Minutes after he had gone, Hop rushed out of the armoury and across to the main block. He came back leading the Company surgeon, who carried his leather bag, and disappeared down the armoury stairs. A long time afterwards the surgeon emerged and spoke briefly to Manseer and his men, who were hovering at the door.
The sergeant saluted and he and his men went down the stairs. When they came out again Sir Francis was with them. He could not walk unaided, and his hands and feet were swaddled in bandages. Red stains had already soaked through the cloth.
"Oh, sweet Jesus, they have killed him," Hal whispered as they dragged his father, legs dangling and head hanging, across the yard.
Almost as if he had heard the words, Sir Francis lifted his head and looked up at him. Then he called in a clear, high voice, "Hal, remember your oath!"
"I love you, Father!" Hal shouted back, choking on the words with sorrow, and Barnard slashed his whip across his back.
"Get back to work, you bastard."
That evening as the file of convicts shuffled down the staircase past the door of his father's cell, Hal paused and called softly, "I pray God and all his saints to protect you, Father."
He heard his father move on the rustling mattress of straw, and then, after a long moment, his voice. "Thank you, my son.

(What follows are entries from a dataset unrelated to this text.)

/-! ### The order of boot -/

/-- Boot step 1 in any stage but the first stops (R95). -/
theorem configureLines_of_ne_unconfigured {s : State} (h : s.boot ≠ .unconfigured) :
    configureLines s = .fault .bootOrder := by
  unfold configureLines
  split
  · contradiction
  all_goals rfl

/-- Boot step 3 in any stage but the one after the reset stops (R95). -/
theorem registerDelivery_of_ne_initialised {s : State} (h : s.boot ≠ .initialised) :
    registerDelivery s = .fault .bootOrder := by
  unfold registerDelivery
  split
  case h_3 => contradiction
  all_goals rfl

/-- Settles O30: each of the two boot actions completes in one stage only. -/
theorem bootOutOfOrderStops : Obligations.BootOutOfOrderStops :=
  fun _ => ⟨configureLines_of_ne_unconfigured, registerDelivery_of_ne_initialised⟩

/-- An input that delivers a word is the delivery of that word, in whatever form it comes. -/
theorem takeInput_of_delivers {inp : Input} {w : EventWord} (h : inp.delivers = some w) (s : State) :
    takeInput inp s = deliverEvent w s := by
  cases inp with
  | event w' => cases h; rfl
  | report pin snapshot => cases h; rfl
  | clock p =>
    rcases p with ⟨rst, valid, w'⟩
    cases rst <;> cases valid <;> cases h
    rfl
  | _ => cases h

/-- Settles O31: in every form it is the delivery of a word, which has no step before boot has finished. -/
theorem eventBeforeBootIsStuck : Obligations.EventBeforeBootIsStuck := by
  intro inp w s hw hboot
  rw [takeInput_of_delivers hw, deliverEvent_of_not_delivering hboot]

/-! ### Boot with the consumer started at any point -/

/-- The block's own steps of boot, in the order of R95 (D27). -/
def bootActions : List Input := [.configureLines, .reset, .registerDelivery]

/-- A boot action does the same to the rest of the machine whether or not the consumer has just been started. -/
theorem takeInput_bootAction_beginConsumer {i : Input} (hi : i ∈ bootActions) {s : State} (hc : s.consumer = .notStarted)
    (ok : Bool) : takeInput i (s.beginConsumer ok) = mapNext (State.beginConsumer ok) (takeInput i s) := by
  rcases s with ⟨cnt, cw, ccw, out, boot, consumer, last, calls, ins, on, reads, ups⟩
  obtain rfl : consumer = .notStarted := hc
  simp only [bootActions, List.mem_cons, List.not_mem_nil, or_false] at hi
  obtain rfl | rfl | rfl := hi
  · cases boot <;> rfl
  · cases ok <;> rfl
  · cases boot <;> rfl

/-- A boot action does not start the consumer. -/
theorem consumer_of_takeInput_bootAction {i : Input} (hi : i ∈ bootActions) {s t : State} (hc : s.consumer = .notStarted)
    (h : takeInput i s = .next t) : t.consumer = .notStarted := by
  simp only [bootActions, List.mem_cons, List.not_mem_nil, or_false] at hi
  obtain rfl | rfl | rfl := hi
  · simp only [takeInput, configureLines] at h
    split at h <;> cases h
    exact hc
  · cases h
    rw [applyReset_of_not_reading (by simp [hc])]
    exact hc
  · simp only [takeInput, registerDelivery] at h
    split at h <;> cases h
    exact hc

/-- Starting the consumer after some boot actions is starting it before them. -/
theorem takeInputs_startConsumer_after {before : List Input} (hboot : ∀ i ∈ before, i ∈ bootActions) {s : State}
    (hc : s.consumer = .notStarted) (ok : Bool) (after : List Input) :
    takeInputs (before ++ .startConsumer ok :: after) s = takeInputs (before ++ after) (s.beginConsumer ok) := by
  induction before generalizing s with
  | nil => exact takeInputs_cons_next (takeInput_startConsumer (.inl hc) ok) after
  | cons i before ih =>
    obtain ⟨hi, hbefore⟩ := List.forall_mem_cons.mp hboot
    have hcomm := takeInput_bootAction_beginConsumer hi hc ok
    simp only [List.cons_append, takeInputs, hcomm]
    cases h : takeInput i s with
    | next t => exact ih hbefore (consumer_of_takeInput_bootAction hi hc h)
    | fault f => rfl
    | refused r => rfl

/-- Settles O29: the consumer may as well be started right after power-up, so all four placements are one run, whose
three boot actions end in the reset state. -/
theorem bootReachesReset : Obligations.BootReachesReset := by
  intro s before after h
  have hbefore : ∀ i ∈ before, i ∈ bootActions := by
    intro i hi
    rw [bootActions, ← h]
    exact List.mem_append_left after hi
  have hrun : takeInputs (before ++ .startConsumer true :: after) s.powerUp =
      takeInputs bootActions (s.powerUp.beginConsumer true) := by
    rw [takeInputs_startConsumer_after hbefore rfl, h, bootActions]
  simp only [List.append_assoc, List.cons_append, List.nil_append]
  rw [takeInputs_cons_next (t := s.powerUp) rfl, hrun]
  rfl

end Sys2Proof.Machine

/-! PROOFS. The step (60_exceptions.md) and the clocked realization (30_encoding.md): a waiting event is run by the next step
(R6, R11), and a clock edge does what its ports say (R55). -/

namespace Sys2Proof.Machine

open Sys2Proof

/-! ### The step -/

/-- Settles O8: EDGE_OTHER is the block step that leaves the block as it is and classifies `NONE` (R65). -/
theorem edgeOtherResult : Obligations.EdgeOtherResult :=
  fun level s => exec_eq_writeBlock (.edgeOther level) s

/-- The word of an event is placed first, and delivery is registered. -/
theorem withFetchWord_encode (i : Instr) (s : State) :
    s.withFetchWord 4 (encode i).toNat =
      { s with boot := .delivering, inputs := .event (encode i) :: s.inputs } := by
  have hlt : (encode i).toNat < 16 := (encode i).isLt
  simp [State.withFetchWord, wordFits, Nat.mod_eq_of_lt hlt, hlt]

/-- With an event's word next after boot and no read in progress, the step is the execution of the event. -/
theorem step_encode {s : State} {i : Instr} {rest : List Input} (hins : s.inputs = .event (encode i) :: rest)
    (hboot : s.boot = .delivering) (hread : ∀ first later, s.consumer ≠ .reading first later) :
    step s = exec i { s with inputs := rest } := by
  rw [step_cons hins, takeInput, deliverEvent_of_not_reading (s := { s with inputs := rest }) hboot hread,
    decodeWord_encode]

/-- Settles O33: a step takes the first input, and the delivery of a word after boot is the execution of its event. -/
theorem stepRunsTheDecodedEvent : Obligations.StepRunsTheDecodedEvent := by
  refine ⟨fun s w rest hins hboot => ?_, fun i s hins hboot hread => step_encode hins hboot hread, fun i s hread => ?_⟩
  · rw [step_cons hins, takeInput, deliverEvent_delivering (s := { s with inputs := rest }) hboot]
  · rw [withFetchWord_encode]
    exact step_encode rfl rfl hread

/-! ### Clock edges -/

/-- A clock edge with `rst` is the reset (R55). -/
theorem takeInput_clock_of_rst {p : Ports} (hrst : p.rst = true) (s : State) :
    takeInput (.clock p) s = takeInput .reset s := by
  simp [takeInput, clockEdge, hrst]

/-- A clock edge without `rst` takes the event presented (R55). -/
theorem takeInput_clock_of_valid {p : Ports} (hrst : p.rst = false) (hvalid : p.evValid = true) (s : State) :
    takeInput (.clock p) s = takeInput (.event p.evWord) s := by
  simp [takeInput, clockEdge, hrst, hvalid]

/-- A clock edge with neither holds the state (R55). -/
theorem takeInput_clock_of_idle {p : Ports} (hrst : p.rst = false) (hvalid : p.evValid = false) (s : State) :
    takeInput (.clock p) s = .next s.idle := by
  simp [takeInput, clockEdge, hrst, hvalid]

/-- Settles O35: the three cases of the two control ports. -/
theorem clockEdgeFollowsThePorts : Obligations.ClockEdgeFollowsThePorts :=
  fun _ s _ => ⟨fun hrst => takeInput_clock_of_rst hrst s, fun hrst hvalid => takeInput_clock_of_valid hrst hvalid s,
    fun hrst hvalid => takeInput_clock_of_idle hrst hvalid s⟩

/-- The inputs a clock edge stands for: a reset, an event, or none (R55). -/
def Ports.inputs (p : Ports) : List Input :=
  if p.rst then [.reset] else if p.evValid then [.event p.evWord] else []

/-- Resets and events do the same to any two booted machines with the same block. -/
theorem takeInput_same_block {inp : Input} (hinp : inp = .reset ∨ ∃ w, inp = .event w) {s u : State}
    (hs : s.boot = .delivering) (hu : u.boot = .delivering) (hblock : s.block = u.block) :
    ∃ t v, takeInput inp s = .next t ∧ takeInput inp u = .next v ∧
      t.boot = .delivering ∧ v.boot = .delivering ∧ t.block = v.block := by
  obtain rfl | ⟨w, rfl⟩ := hinp
  · exact ⟨_, _, rfl, rfl, applyReset_boot_of_delivering hs, applyReset_boot_of_delivering hu, by simp [State.block]⟩
  · obtain ⟨t, ht, htboot, htblock⟩ := takeInput_event_blockStep hs w
    obtain ⟨v, hv, hvboot, hvblock⟩ := takeInput_event_blockStep hu w
    exact ⟨t, v, ht, hv, htboot, hvboot, congrArg Prod.fst (htblock.trans (hblock ▸ hvblock.symm))⟩

/-- A clock edge and the inputs it stands for do the same to the block. -/
theorem clock_refines_inputs (p : Ports) {s u : State} (hs : s.boot = .delivering) (hu : u.boot = .delivering)
    (hblock : s.block = u.block) :
    ∃ t v, takeInput (.clock p) s = .next t ∧ takeInputs p.inputs u = .next v ∧
      t.boot = .delivering ∧ v.boot = .delivering ∧ t.block = v.block := by
  cases hrst : p.rst with
  | true =>
    obtain ⟨t, v, ht, hv, hrest⟩ := takeInput_same_block (.inl rfl) hs hu hblock
    exact ⟨t, v, by rw [takeInput_clock_of_rst hrst, ht], by simp [Ports.inputs, hrst, takeInputs, hv], hrest⟩
  | false =>
    cases hvalid : p.evValid with
    | true =>
      obtain ⟨t, v, ht, hv, hrest⟩ := takeInput_same_block (.inr ⟨p.evWord, rfl⟩) hs hu hblock
      exact ⟨t, v, by rw [takeInput_clock_of_valid hrst hvalid, ht],
        by simp [Ports.inputs, hrst, hvalid, takeInputs, hv], hrest⟩
    | false =>
      exact ⟨s.idle, u, takeInput_clock_of_idle hrst hvalid s, by simp [Ports.inputs, hrst, hvalid], hs, hu, hblock⟩

/-- The same for any sequence of clock edges. -/
theorem clocks_refine_inputs (ps : List Ports) {s u : State} (hs : s.boot = .delivering) (hu : u.boot = .delivering)
    (hblock : s.block = u.block) :
    ∃ t v, takeInputs (ps.map .clock) s = .next t ∧ takeInputs (ps.flatMap Ports.inputs) u = .next v ∧
      t.block = v.block := by
  induction ps generalizing s u with
  | nil => exact ⟨s, u, rfl, rfl, hblock⟩
  | cons p ps ih =>
    obtain ⟨s', u', hs', hu', hsboot, huboot, hblock'⟩ := clock_refines_inputs p hs hu hblock
    rw [List.map_cons, takeInputs_cons_next hs', List.flatMap_cons, takeInputs_append _ _ hu']
    exact ih hsboot huboot hblock'

/-- Settles O36: by induction over the clock edges, for two machines that share the block and may differ in the output. -/
theorem clockedRunRefinesEventRun : Obligations.ClockedRunRefinesEventRun := by
  intro ps s hboot
  obtain ⟨t, u, ht, hu, hblock⟩ := clocks_refine_inputs ps hboot hboot rfl
  exact ⟨t, u, ht, hu, (block_eq_iff ..).mp hblock⟩

end Sys2Proof.Machine

/-! PROOFS. What one iteration of the consumer draws (42_read_port_and_consumer.md): the iteration (R72) and the numeral
(R73). -/

namespace Sys2Proof.Machine

open Sys2Proof

/-- Settles O38: the iteration, with the calls of its render written out. -/
theorem consumerIteration : Obligations.ConsumerIteration :=
  fun _ h => consumerActions_iteration h

/-- A digit is drawn as the library draws it. -/
theorem digitChar_eq (n : Nat) : digitChar n = Nat.digitChar (n % 10) := by
  have hdigits : ∀ d < 10, Char.ofNat (48 + d) = Nat.digitChar d := by decide
  exact hdigits _ (Nat.mod_lt n (by decide))

/-- A number of one digit is written as that digit, a longer one as its tens and then its last digit. -/
theorem toDigits_ten_eq (n : Nat) :
    Nat.toDigits 10 n = (if 10 ≤ n then Nat.toDigits 10 (n / 10) else []) ++ [digitChar n] := by
  rw [digitChar_eq]
  split
  · next h => exact Nat.toDigits_of_base_le (by decide) h
  · next h => rw [Nat.mod_eq_of_lt (by omega), List.nil_append, Nat.toDigits_of_lt_base (by omega)]

/-- Settles O40: the last digit is always drawn, the tens from 10 on and the hundreds from 100 on. -/
theorem decimalNumeral : Obligations.DecimalNumeral := by
  intro v
  have hv : v.toNat < 256 := v.isLt
  have hhundreds : Nat.toDigits 10 (v.toNat / 100) = [digitChar (v.toNat / 100)] := by
    rw [toDigits_ten_eq, if_neg (by omega), List.nil_append]
  have htens : Nat.toDigits 10 (v.toNat / 10) =
      (if 100 ≤ v.toNat then [digitChar (v.toNat / 100)] else []) ++ [digitChar (v.toNat / 10)] := by
    have hle : 10 ≤ v.toNat / 10 ↔ 100 ≤ v.toNat := by omega
    rw [toDigits_ten_eq, Nat.div_div_eq_div_mul, hhundreds]
    simp only [hle]
  rw [decimal, toDigits_ten_eq, htens]
  by_cases h : 10 ≤ v.toNat
  · simp [h]
  · have hlt : ¬100 ≤ v.toNat := by omega
    simp [h, hlt]

end Sys2Proof.Machine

God grant us both the strength to endure the days ahead." from behind the shutters of her bedroom Katinka watched the tall figure of Slow John &-Fcoming up the avenue from the Parade. He passed out of her sight behind the stone wall at the bottom of the lawns and she knew he was going directly to his cottage. She had been waiting half the day for his return, and she was impatient. She placed the bonnet on her head, inspected her image in the mirror and was not satisfied. She looped a coil of her hair, arranged it carefully over her shoulder, then smiled at her reflection and left the room through the small door out to the back veranda. She followed the paved path under the naked black vines that covered the pergola, stripped of their last russet leaves by the onset of the winter gales.
Slow John's cottage stood alone at the edge of the forest. There was no person in the colony, no matter how lowly his station, who would live with him as a neighbour. When she reached it Katinka found the front door open and she went in without a knock or hesitation. The single room was bare as a hermit's cell. The floors were coated with cow dung, and the air smelled of stale smoke and the cold ashes on the open hearth. A simple bed, a single table and chair were the only furniture.
As she paused in the centre of the room she heard water splashing in the back yard and she followed the sound.
Slow John stood beside the water trough. He was naked to the waist, and he was scooping water from the trough with a leather bucket and pouring it over his head.
He looked up at her, with the water trickling from his sodden hair down his chest and arms. His limbs were covered with the hard flat muscle of a professional wrestler or, she thought whimsically, of a Roman gladiator.
"You are not surprised to see me here," Katinka stated. It was not a question for she could see the answer in his flat gaze.